[Required work]: Lines below that include "List" are the answer; copy each one.

Records from a data source:
■ ■ ■ ■

-- ==== Sys2Proof/Machine/Operands.lean ====
section
/-! DEFINITION. Operand forms: the fields of `LenHi` and `LenLo` (30_encoding.md R73, R74), the fields
of the payload metadata (30_encoding.md R77), and the bytes of the payload by index (20_memory.md
R59). -/

namespace Sys2Proof.Machine

/-- `{ b[4:0], 0x00 }`: bits 12..8 of the declared length from `LenHi`, the rest cleared
(41_frame_decoder.md R116). -/
def dlenFromHi (b : Byte) : BitVec 13 := b.extractLsb' 0 5 ++ (0 : Byte)

/-- `{ dlen[12:8], b }`: the declared length completed by `LenLo` (41_frame_decoder.md R117). -/
def dlenWithLo (dlen : BitVec 13) (b : Byte) : BitVec 13 := dlen.extractLsb' 8 5 ++ b

/-- `payload[i]` of a record's payload; the encoder looks only below the length it has checked
(43_gsmtap_encoder.md R181, R182). -/
def payloadByte (payload : List Byte) (i : Nat) : Byte := payload.getD i 0

/-- `content_length = (payload[3] << 8) | payload[4]`, big-endian, as an unbounded number so that
`5 + content_length` cannot wrap (43_gsmtap_encoder.md R181; 40_checksum.md R105). -/
def contentLength (payload : List Byte) : Nat :=
  (payloadByte payload clenHi).toNat * 256 + (payloadByte payload clenLo).toNat

/-- The trace content `payload[5 .. 5 + content_length)` (43_gsmtap_encoder.md R184). -/
def traceContent (payload : List Byte) : List Byte :=
  (payload.drop metaBytes).take (contentLength payload)

/-- The high and the low byte of a big-endian 16-bit quantity (20_memory.md R56). -/
def hiByte (v : BitVec 16) : Byte := v.extractLsb' 8 8
def loByte (v : BitVec 16) : Byte := v.extractLsb' 0 8

end Sys2Proof.Machine
end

■ ■ ■ ■

[Response box]:
def payloadByte (payload : List Byte) (i : Nat) : Byte := payload.getD i 0
def contentLength (payload : List Byte) : Nat :=
def traceContent (payload : List Byte) : List Byte :=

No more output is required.